Material for this exercise: Begin
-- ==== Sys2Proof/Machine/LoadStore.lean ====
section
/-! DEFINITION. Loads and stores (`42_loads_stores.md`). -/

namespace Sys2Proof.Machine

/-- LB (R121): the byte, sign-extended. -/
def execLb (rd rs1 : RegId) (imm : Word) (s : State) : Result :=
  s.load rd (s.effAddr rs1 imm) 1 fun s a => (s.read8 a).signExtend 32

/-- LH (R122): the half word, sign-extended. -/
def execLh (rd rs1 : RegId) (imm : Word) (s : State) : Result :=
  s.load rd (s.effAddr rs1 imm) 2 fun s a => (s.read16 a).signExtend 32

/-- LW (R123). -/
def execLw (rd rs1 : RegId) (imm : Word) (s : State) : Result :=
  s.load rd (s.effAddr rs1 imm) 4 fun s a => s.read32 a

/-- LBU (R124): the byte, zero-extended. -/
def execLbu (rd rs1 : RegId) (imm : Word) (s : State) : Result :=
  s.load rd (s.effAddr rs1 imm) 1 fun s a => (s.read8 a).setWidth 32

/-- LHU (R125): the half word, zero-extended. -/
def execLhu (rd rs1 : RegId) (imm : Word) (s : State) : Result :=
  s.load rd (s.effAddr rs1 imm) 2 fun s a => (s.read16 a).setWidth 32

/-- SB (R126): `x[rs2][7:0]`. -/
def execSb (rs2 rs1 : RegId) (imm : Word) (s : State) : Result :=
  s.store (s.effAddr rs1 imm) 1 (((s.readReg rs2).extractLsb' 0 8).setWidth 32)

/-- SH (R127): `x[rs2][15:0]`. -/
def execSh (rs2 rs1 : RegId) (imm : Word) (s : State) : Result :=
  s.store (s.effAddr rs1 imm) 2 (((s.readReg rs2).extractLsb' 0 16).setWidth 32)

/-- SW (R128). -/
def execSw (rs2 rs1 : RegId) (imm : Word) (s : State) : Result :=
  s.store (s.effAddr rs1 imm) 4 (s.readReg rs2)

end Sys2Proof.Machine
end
Material for this exercise: End
Material for this exercise: Begin
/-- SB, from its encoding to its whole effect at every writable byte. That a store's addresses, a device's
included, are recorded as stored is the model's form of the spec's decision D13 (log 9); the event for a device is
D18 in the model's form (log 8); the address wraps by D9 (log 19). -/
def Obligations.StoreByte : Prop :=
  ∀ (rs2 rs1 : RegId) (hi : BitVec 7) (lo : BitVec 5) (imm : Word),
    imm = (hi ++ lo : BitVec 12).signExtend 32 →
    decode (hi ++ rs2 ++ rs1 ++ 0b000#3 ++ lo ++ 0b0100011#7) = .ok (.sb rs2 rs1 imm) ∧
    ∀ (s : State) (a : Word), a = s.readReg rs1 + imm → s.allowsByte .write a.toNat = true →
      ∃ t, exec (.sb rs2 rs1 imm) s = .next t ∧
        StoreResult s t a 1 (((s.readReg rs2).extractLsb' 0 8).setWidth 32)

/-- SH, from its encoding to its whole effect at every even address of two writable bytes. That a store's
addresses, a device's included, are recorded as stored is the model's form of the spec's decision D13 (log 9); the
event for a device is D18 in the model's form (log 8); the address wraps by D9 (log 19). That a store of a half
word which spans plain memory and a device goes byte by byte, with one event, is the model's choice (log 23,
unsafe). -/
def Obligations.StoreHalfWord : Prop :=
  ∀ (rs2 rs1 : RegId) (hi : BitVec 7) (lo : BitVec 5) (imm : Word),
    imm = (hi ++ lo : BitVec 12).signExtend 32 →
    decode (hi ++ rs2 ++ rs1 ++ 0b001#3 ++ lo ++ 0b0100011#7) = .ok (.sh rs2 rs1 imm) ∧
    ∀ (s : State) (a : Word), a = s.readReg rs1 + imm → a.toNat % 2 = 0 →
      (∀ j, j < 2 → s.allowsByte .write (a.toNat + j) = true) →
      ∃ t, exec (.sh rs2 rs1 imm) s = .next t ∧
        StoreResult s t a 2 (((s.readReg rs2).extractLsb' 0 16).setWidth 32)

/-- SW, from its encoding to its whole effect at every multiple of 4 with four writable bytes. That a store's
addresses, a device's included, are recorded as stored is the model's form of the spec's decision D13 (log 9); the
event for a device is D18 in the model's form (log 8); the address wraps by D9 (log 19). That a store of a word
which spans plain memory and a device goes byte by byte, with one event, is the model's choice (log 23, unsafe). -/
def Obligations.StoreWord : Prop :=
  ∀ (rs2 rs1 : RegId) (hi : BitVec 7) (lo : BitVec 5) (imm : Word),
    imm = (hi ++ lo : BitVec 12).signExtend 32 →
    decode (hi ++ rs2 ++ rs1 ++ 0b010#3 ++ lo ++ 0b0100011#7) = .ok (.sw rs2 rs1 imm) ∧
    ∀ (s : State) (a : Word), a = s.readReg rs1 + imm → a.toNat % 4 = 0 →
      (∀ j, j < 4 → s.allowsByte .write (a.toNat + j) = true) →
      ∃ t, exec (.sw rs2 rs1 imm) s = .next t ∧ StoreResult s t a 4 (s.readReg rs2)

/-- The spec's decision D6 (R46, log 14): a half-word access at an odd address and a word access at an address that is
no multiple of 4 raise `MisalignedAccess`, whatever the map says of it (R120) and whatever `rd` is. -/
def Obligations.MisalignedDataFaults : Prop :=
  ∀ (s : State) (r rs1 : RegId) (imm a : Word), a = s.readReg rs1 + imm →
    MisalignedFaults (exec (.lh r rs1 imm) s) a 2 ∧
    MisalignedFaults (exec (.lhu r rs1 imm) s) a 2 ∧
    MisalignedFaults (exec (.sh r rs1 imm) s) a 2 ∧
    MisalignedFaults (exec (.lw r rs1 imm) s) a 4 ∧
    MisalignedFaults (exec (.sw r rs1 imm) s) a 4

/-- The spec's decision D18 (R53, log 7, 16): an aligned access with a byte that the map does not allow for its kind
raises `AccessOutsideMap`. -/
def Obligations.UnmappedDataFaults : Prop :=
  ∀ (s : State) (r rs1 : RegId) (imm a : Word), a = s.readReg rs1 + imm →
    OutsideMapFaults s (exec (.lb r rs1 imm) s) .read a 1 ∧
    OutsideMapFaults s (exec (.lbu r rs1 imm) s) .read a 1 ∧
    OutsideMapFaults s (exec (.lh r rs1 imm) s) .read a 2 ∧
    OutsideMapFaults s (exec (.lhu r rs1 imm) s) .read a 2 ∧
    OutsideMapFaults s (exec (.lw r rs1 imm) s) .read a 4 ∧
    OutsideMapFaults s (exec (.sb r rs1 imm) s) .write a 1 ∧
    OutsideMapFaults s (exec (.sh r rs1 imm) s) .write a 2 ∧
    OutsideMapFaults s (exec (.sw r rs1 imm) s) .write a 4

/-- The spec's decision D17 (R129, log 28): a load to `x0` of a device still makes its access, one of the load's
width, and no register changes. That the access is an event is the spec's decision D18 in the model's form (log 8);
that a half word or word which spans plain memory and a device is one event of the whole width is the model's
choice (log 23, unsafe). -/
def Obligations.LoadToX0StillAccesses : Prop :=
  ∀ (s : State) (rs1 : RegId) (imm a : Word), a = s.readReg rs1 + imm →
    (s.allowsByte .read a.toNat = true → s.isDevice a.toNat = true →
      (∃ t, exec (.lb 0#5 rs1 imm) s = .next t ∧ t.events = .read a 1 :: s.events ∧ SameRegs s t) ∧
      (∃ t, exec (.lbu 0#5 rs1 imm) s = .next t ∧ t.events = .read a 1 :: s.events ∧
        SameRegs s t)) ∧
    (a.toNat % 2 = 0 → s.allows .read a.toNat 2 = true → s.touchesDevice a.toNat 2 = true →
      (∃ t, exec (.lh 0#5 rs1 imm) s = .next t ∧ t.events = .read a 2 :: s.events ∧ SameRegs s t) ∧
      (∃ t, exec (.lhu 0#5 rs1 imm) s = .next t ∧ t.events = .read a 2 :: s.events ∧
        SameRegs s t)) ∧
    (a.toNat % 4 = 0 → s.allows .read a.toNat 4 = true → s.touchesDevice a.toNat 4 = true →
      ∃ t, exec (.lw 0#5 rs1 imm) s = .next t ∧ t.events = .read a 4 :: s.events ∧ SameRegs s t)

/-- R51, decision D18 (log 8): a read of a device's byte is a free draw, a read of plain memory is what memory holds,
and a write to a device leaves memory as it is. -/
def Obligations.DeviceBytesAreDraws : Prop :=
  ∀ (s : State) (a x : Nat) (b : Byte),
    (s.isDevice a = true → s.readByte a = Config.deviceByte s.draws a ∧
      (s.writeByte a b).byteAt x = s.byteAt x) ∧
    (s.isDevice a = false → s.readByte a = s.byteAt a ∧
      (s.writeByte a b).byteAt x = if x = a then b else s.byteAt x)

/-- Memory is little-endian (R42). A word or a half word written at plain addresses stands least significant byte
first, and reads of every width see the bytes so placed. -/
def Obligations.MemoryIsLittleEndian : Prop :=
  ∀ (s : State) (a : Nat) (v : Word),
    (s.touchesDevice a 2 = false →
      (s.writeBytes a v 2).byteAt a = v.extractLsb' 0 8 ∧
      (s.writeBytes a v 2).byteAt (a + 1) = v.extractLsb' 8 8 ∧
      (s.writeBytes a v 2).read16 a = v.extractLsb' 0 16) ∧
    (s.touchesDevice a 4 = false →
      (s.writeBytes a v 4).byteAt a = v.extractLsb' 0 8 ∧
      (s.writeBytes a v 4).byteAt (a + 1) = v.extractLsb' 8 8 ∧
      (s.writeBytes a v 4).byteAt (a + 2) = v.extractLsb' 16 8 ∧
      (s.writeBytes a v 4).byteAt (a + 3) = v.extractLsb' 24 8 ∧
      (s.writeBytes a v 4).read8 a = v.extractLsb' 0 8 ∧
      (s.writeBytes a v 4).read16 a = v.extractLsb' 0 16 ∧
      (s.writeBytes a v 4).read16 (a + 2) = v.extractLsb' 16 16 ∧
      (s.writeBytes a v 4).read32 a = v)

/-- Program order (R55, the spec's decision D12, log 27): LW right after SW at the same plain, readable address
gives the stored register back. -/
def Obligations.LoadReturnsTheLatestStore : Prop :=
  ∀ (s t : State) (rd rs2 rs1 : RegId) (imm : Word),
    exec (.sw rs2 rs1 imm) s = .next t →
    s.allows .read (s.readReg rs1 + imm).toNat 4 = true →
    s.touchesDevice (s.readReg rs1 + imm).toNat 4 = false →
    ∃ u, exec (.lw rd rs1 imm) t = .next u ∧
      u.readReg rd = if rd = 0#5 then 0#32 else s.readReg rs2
Material for this exercise: End
Material for this exercise: Begin
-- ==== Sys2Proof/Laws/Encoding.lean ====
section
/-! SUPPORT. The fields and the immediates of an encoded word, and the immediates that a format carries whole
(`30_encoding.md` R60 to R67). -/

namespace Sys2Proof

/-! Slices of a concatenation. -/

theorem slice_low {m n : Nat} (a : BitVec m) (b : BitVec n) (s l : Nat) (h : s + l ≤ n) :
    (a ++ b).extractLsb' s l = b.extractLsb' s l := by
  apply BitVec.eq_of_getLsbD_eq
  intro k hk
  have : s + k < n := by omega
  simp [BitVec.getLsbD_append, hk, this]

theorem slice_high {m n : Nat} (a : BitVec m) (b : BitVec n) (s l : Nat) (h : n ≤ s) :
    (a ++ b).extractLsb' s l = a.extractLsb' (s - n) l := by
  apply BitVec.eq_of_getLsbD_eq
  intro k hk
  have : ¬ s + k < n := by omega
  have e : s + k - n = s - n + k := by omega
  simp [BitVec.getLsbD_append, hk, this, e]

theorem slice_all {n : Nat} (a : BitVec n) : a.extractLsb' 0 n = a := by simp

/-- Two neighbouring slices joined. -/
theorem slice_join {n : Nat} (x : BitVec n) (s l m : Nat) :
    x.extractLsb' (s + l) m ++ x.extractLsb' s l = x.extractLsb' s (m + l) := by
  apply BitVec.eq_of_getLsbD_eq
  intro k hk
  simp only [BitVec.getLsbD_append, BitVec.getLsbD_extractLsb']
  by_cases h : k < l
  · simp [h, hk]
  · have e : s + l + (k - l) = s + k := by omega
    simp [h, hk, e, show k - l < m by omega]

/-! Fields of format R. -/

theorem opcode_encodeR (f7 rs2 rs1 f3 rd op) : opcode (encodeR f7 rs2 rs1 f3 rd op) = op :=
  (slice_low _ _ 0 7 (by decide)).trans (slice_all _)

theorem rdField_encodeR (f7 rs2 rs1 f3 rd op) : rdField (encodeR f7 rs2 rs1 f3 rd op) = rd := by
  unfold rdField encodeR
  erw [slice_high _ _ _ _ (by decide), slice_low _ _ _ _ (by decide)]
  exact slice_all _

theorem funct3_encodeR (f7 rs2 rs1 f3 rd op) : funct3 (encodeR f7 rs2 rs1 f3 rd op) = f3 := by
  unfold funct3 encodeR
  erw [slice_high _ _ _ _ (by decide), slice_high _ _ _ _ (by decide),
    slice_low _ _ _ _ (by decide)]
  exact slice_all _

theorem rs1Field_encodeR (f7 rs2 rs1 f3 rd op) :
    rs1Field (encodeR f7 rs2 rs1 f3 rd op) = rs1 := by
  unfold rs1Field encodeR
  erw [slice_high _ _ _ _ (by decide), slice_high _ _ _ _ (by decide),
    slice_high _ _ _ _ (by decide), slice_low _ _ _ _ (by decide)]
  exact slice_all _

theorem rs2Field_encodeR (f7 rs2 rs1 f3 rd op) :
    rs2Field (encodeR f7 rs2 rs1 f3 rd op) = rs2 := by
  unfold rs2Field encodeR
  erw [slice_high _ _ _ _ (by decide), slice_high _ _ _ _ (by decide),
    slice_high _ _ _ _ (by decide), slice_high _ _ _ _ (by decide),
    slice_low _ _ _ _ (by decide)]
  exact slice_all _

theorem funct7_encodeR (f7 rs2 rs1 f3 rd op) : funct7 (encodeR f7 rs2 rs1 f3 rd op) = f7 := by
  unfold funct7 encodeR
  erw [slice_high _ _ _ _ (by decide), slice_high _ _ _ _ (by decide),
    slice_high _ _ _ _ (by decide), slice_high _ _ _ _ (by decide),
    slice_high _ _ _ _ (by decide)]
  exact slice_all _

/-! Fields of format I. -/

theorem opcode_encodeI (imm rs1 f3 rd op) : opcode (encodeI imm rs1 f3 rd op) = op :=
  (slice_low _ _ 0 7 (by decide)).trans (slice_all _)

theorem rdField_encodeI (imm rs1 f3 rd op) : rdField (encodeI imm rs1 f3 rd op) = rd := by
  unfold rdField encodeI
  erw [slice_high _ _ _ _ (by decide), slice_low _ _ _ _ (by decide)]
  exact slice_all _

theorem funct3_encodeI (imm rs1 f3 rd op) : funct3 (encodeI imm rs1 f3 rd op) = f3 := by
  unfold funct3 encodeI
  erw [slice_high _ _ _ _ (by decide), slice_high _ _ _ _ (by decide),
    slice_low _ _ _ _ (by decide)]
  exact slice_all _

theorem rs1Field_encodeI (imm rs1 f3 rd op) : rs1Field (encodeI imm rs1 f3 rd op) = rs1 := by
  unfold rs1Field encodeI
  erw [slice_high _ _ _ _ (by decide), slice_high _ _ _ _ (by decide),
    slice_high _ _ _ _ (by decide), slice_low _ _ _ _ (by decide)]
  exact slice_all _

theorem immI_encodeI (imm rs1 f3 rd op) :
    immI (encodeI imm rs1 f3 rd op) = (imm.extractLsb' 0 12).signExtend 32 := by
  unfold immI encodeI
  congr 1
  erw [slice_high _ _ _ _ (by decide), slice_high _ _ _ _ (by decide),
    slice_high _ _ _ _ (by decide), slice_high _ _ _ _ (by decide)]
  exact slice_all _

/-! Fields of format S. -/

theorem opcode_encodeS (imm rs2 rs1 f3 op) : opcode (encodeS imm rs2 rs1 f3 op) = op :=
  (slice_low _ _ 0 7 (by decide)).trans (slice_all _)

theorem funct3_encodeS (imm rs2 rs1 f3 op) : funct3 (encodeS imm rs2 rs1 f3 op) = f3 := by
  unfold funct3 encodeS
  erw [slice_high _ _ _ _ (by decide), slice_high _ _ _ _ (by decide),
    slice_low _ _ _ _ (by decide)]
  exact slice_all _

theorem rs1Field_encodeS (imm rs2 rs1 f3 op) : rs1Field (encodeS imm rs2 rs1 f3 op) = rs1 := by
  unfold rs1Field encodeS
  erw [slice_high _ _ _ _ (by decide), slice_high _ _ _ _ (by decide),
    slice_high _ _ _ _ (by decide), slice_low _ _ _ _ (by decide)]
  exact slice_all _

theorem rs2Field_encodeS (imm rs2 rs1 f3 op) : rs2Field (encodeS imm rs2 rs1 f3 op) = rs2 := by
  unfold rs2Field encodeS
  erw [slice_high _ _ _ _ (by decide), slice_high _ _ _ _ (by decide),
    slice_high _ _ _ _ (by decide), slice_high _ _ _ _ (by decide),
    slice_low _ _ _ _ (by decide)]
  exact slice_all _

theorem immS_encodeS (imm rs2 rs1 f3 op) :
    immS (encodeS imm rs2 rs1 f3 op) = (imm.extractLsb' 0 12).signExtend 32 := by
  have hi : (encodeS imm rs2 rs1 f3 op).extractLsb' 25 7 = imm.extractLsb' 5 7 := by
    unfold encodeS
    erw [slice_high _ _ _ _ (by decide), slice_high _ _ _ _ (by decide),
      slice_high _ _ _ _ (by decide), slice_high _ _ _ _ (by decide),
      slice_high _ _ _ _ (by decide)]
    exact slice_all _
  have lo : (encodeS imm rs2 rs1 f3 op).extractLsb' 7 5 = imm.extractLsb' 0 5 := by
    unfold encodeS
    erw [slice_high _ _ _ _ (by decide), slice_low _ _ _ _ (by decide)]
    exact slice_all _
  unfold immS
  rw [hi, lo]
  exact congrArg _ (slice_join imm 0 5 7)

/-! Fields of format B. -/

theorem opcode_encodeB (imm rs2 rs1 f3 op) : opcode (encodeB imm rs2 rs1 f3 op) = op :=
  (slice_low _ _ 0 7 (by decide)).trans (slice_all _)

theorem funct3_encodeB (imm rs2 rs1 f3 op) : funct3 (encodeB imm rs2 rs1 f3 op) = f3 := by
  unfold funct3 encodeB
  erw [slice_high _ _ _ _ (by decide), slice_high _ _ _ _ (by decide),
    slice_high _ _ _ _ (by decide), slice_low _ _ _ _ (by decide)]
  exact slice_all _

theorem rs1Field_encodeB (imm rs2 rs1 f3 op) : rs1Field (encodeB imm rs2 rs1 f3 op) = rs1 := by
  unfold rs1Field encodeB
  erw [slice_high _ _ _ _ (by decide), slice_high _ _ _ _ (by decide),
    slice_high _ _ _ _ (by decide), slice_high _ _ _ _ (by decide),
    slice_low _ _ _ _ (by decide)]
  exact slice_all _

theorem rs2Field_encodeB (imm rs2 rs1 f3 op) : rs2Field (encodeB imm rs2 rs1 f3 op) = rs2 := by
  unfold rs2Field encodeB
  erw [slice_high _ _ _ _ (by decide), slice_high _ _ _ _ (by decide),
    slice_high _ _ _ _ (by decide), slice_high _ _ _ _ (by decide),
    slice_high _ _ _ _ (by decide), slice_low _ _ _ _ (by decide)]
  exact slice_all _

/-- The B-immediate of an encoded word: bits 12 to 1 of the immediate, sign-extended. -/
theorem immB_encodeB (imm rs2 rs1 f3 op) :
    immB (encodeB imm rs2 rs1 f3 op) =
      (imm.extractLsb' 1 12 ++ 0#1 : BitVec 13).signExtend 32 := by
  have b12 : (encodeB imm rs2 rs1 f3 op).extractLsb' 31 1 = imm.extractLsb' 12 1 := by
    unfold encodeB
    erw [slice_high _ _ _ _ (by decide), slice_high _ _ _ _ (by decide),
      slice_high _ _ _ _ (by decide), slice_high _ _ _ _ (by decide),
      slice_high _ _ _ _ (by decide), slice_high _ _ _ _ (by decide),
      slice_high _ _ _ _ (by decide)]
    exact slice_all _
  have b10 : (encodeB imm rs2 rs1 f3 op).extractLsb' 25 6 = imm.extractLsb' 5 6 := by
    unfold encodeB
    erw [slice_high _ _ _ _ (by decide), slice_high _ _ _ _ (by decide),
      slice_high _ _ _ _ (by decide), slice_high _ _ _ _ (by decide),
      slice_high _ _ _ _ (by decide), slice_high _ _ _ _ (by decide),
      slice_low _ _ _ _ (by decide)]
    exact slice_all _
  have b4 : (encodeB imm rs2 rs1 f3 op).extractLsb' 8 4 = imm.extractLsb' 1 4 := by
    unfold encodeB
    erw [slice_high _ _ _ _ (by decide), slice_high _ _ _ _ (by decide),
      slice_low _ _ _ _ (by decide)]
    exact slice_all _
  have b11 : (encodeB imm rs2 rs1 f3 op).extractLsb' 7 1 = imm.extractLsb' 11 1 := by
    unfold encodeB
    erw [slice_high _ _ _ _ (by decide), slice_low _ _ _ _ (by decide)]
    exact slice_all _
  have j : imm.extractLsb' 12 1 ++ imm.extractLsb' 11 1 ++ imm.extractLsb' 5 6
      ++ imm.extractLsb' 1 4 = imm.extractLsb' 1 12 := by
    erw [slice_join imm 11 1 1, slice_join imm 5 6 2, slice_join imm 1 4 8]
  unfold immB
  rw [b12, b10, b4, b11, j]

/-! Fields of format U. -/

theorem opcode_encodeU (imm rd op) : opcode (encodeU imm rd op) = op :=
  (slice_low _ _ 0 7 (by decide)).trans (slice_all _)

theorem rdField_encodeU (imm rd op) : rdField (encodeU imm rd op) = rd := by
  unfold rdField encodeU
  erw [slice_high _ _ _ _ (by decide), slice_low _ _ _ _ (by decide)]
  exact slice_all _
Material for this exercise: End
== Required work ==
Find all the lines containing "toNat" in the material, then copy them.

== Exercise result ==
    ∀ (s : State) (a : Word), a = s.readReg rs1 + imm → s.allowsByte .write a.toNat = true →
    ∀ (s : State) (a : Word), a = s.readReg rs1 + imm → a.toNat % 2 = 0 →
      (∀ j, j < 2 → s.allowsByte .write (a.toNat + j) = true) →
    ∀ (s : State) (a : Word), a = s.readReg rs1 + imm → a.toNat % 4 = 0 →
      (∀ j, j < 4 → s.allowsByte .write (a.toNat + j) = true) →
    (s.allowsByte .read a.toNat = true → s.isDevice a.toNat = true →
    (a.toNat % 2 = 0 → s.allows .read a.toNat 2 = true → s.touchesDevice a.toNat 2 = true →
    (a.toNat % 4 = 0 → s.allows .read a.toNat 4 = true → s.touchesDevice a.toNat 4 = true →
    s.allows .read (s.readReg rs1 + imm).toNat 4 = true →
    s.touchesDevice (s.readReg rs1 + imm).toNat 4 = false →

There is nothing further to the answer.